The earpiece of Sela’s helm made Jon’s voice sound tinny. His comment was meant to be humorous, but it conveyed none of that. She pictured him drifting nearby in the relative safety of the aged skiff, hovering like a worried parent over the feeds as he monitored her every move.
“Never dare me.” She shifted in the ill-fitting econ suit and sought to satisfy an itch between her shoulder blades. The borrowed suit smelled of someone else. Like most things in the Reaches, it was outmoded, with a first gen heads up and a heater on the blink. If things went as planned, she’d be out of it before the discomfort became too maddening.
“I never used the word ‘dare’. ‘Risky’ or ‘impossible’. But not ‘dare’.”
Sela smirked. “Same thing.”
The banter was part of a ritual—one she did not realize she had missed until now. It was their way of saying good luck before each deployment, when they were still officer and subordinate and the edicts of Decca forbade anything more familiar.
Of the two of them, she was the only one with a sufficient level of null grav training and familiarity with this tech in active combat. Were roles reversed, Sela would have never permitted Jon to do this. Too risky.
She checked the reads in the heads up. It blinked. Growling, she tapped her helm. The display stabilized. She tested out the feel of the heavy-grade assault boots (also borrowed). They made moving around feel close to full g.

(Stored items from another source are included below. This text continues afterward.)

-- ==== Sys2Proof/Machine/Elementary.lean ====
section
/-!
DEFINITION. The exact values that bound the results of `VSF` (R147): the elementary functions in fixed point, in units of
2^-520 as the finite values of Float.lean, each to within a small number of units. A unit is far below a thousandth of
any FP32 step that a bound of R147 speaks of (DEDUCED, log 37).
-/
namespace Sys2Proof.Machine

/-- One, in units. -/
def fxOne : Int := 2 ^ unitLog

/-- A product and a quotient of values in units. -/
def fxMul (a b : Int) : Int := a * b / fxOne
def fxDiv (a b : Int) : Int := a * fxOne / b

/-- The integer square root from bit `i` downward, `r` so far. -/
def isqrt (x : Nat) : Nat → Nat → Nat
  | 0, r => r
  | i + 1, r => isqrt x i (if (r + 2 ^ i) * (r + 2 ^ i) ≤ x then r + 2 ^ i else r)

/-- The terms of the exponential series after term `n`, which is `t`, on top of `sum`. -/
def expSeries (r : Int) : Nat → Nat → Int → Int → Int
  | 0, _, _, sum => sum
  | k + 1, n, t, sum =>
    let t := fxMul t r / (n + 1)
    expSeries r k (n + 1) t (sum + t)

/-- z + z³/3 + z⁵/5 + …: the terms from `t` = z^(2n+1) on. -/
def atanhSeries (z2 : Int) : Nat → Nat → Int → Int → Int
  | 0, _, _, sum => sum
  | k + 1, n, t, sum => atanhSeries z2 k (n + 1) (fxMul t z2) (sum + t / (2 * n + 1))

/-- The inverse hyperbolic tangent of a value of magnitude 1/3 or less. -/
def fxAtanh (z : Int) : Int := atanhSeries (fxMul z z) 170 0 z 0

/-- The natural logarithm of 2. -/
def fxLn2 : Int := 2 * fxAtanh (fxOne / 3)

/-- 2 to the power k, times e to the power of `r` in units, 0 ≤ r < 1. -/
def fxScaled (k : Int) (r : Int) : Int :=
  let e := expSeries r 100 0 fxOne fxOne
  if 0 ≤ k then e * 2 ^ k.toNat else e / 2 ^ (-k).toNat

/-- The exponential; 2 to a power. -/
def fxExp (x : Int) : Int := let k := x / fxLn2; fxScaled k (x - k * fxLn2)
def fxExp2 (x : Int) : Int := let k := x / fxOne; fxScaled k (fxMul (x - k * fxOne) fxLn2)

/-- The natural logarithm of a positive value, and the logarithm to base 2. -/
def fxLn (q : Int) : Int :=
  let k : Int := (q.natAbs.log2 : Int) - unitLog
  let m := if 0 ≤ k then q / 2 ^ k.toNat else q * 2 ^ (-k).toNat
  2 * fxAtanh (fxDiv (m - fxOne) (m + fxOne)) + k * fxLn2
def fxLog2 (q : Int) : Int := fxDiv (fxLn q) fxLn2

/-- One over the square root of a positive value. -/
def fxRsqrt (q : Int) : Int := (isqrt (2 ^ (3 * unitLog) / q.natAbs) 600 0 : Nat)

/-- An odd function from its values at magnitudes: those at and above `lim` are one unit short of 1. -/
def fxOdd (lim : Nat) (f : Int → Int) (x : Int) : Int :=
  let a : Int := x.natAbs
  let y := if lim * fxOne ≤ a then fxOne - 1 else f a
  if x < 0 then -y else y

/-- The hyperbolic tangent, and the logistic function. -/
def fxTanh (x : Int) : Int := fxOdd 100 (fun a => let e := fxExp (2 * a); fxDiv (e - fxOne) (e + fxOne)) x
def fxSigmoid (x : Int) : Int := if 200 * fxOne ≤ x then fxOne - 1 else fxDiv fxOne (fxOne + fxExp (-x))

/-- 1/n - 1/(3n³) + …, the arc tangent of 1/n, in units of 2^-1040: terms from `t` = 2^1040/n^(2i+1) on. -/
def atanSeries (n2 : Int) : Nat → Nat → Int → Int → Int
  | 0, _, _, sum => sum
  | k + 1, i, t, sum => atanSeries n2 k (i + 1) (-(t / n2)) (sum + t / (2 * i + 1))

/-- Half of π in units of 2^-1040, by Machin's formula. -/
def halfPi : Int :=
  8 * atanSeries 25 230 0 (2 ^ (2 * unitLog) / 5) 0 - 2 * atanSeries 57121 230 0 (2 ^ (2 * unitLog) / 239) 0

/-- a + 2a³/3 + 4a⁵/15 + …: each term is the one before times 2a²/(2n+3); the terms after `t`. -/
def erfSeries (x2 : Int) : Nat → Nat → Int → Int → Int
  | 0, _, _, sum => sum
  | k + 1, n, t, sum =>
    let t := fxMul t (2 * x2) / (2 * n + 3)
    erfSeries x2 k (n + 1) t (sum + t)

/-- Two over the square root of π. -/
def twoOverRootPi : Int := (isqrt (2 ^ (4 * unitLog + 1) / halfPi.natAbs) 600 0 : Nat)

/-- The error function. -/
def fxErf (x : Int) : Int :=
  fxOdd 7 (fun a =>
    let x2 := fxMul a a
    fxMul (fxMul (erfSeries x2 250 0 a a) (fxExp (-x2))) twoOverRootPi) x

/-- The sine or cosine series after term `n`, which is `t`: each is the one before times -r²/((n+1)(n+2)). -/
def trigSeries (r2 : Int) : Nat → Nat → Int → Int → Int
  | 0, _, _, sum => sum
  | k + 1, n, t, sum =>
    let t := -(fxMul t r2 / ((n + 1) * (n + 2)))
    trigSeries r2 k (n + 2) t (sum + t)

/-- The sine of a value plus `q` quarter turns. -/
def fxTrig (q : Int) (x : Int) : Int :=
  let k := x * fxOne / halfPi
  let r := (x * fxOne - k * halfPi) / fxOne
  let r2 := fxMul r r
  let sin := trigSeries r2 60 1 r r
  let cos := trigSeries r2 60 0 fxOne fxOne
  match ((k + q) % 4).toNat with
  | 0 => sin
  | 1 => cos
  | 2 => -sin
  | _ => -cos

end Sys2Proof.Machine
end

Around her, the Sceeloid interceptor waited in dead, frigid silence. Its dark passages were maze-like, making little sense to anyone else but the enemy race that engineered it. A large bore charge had taken out her core in the ship’s ancient past, the deathblow. All of the lesser damaged levels were open to vacuum, a last-ditch effort to render its tech useless to enemies. Judging from the nature of the interfaces, the vessel was nearly a century old and fit for a museum in Origin. In the hardscrabble Reaches, it meant a lucrative salvage.
Basic elements of Sceeloid language had been part of Sela’s primary training. The icons she recognized so far on this level translated to “hazardous” and “death-causing.” They increased in frequency as she progressed to the cargo section, following the map superimposed by her helm. She stopped beneath one of the “death-causing” signs.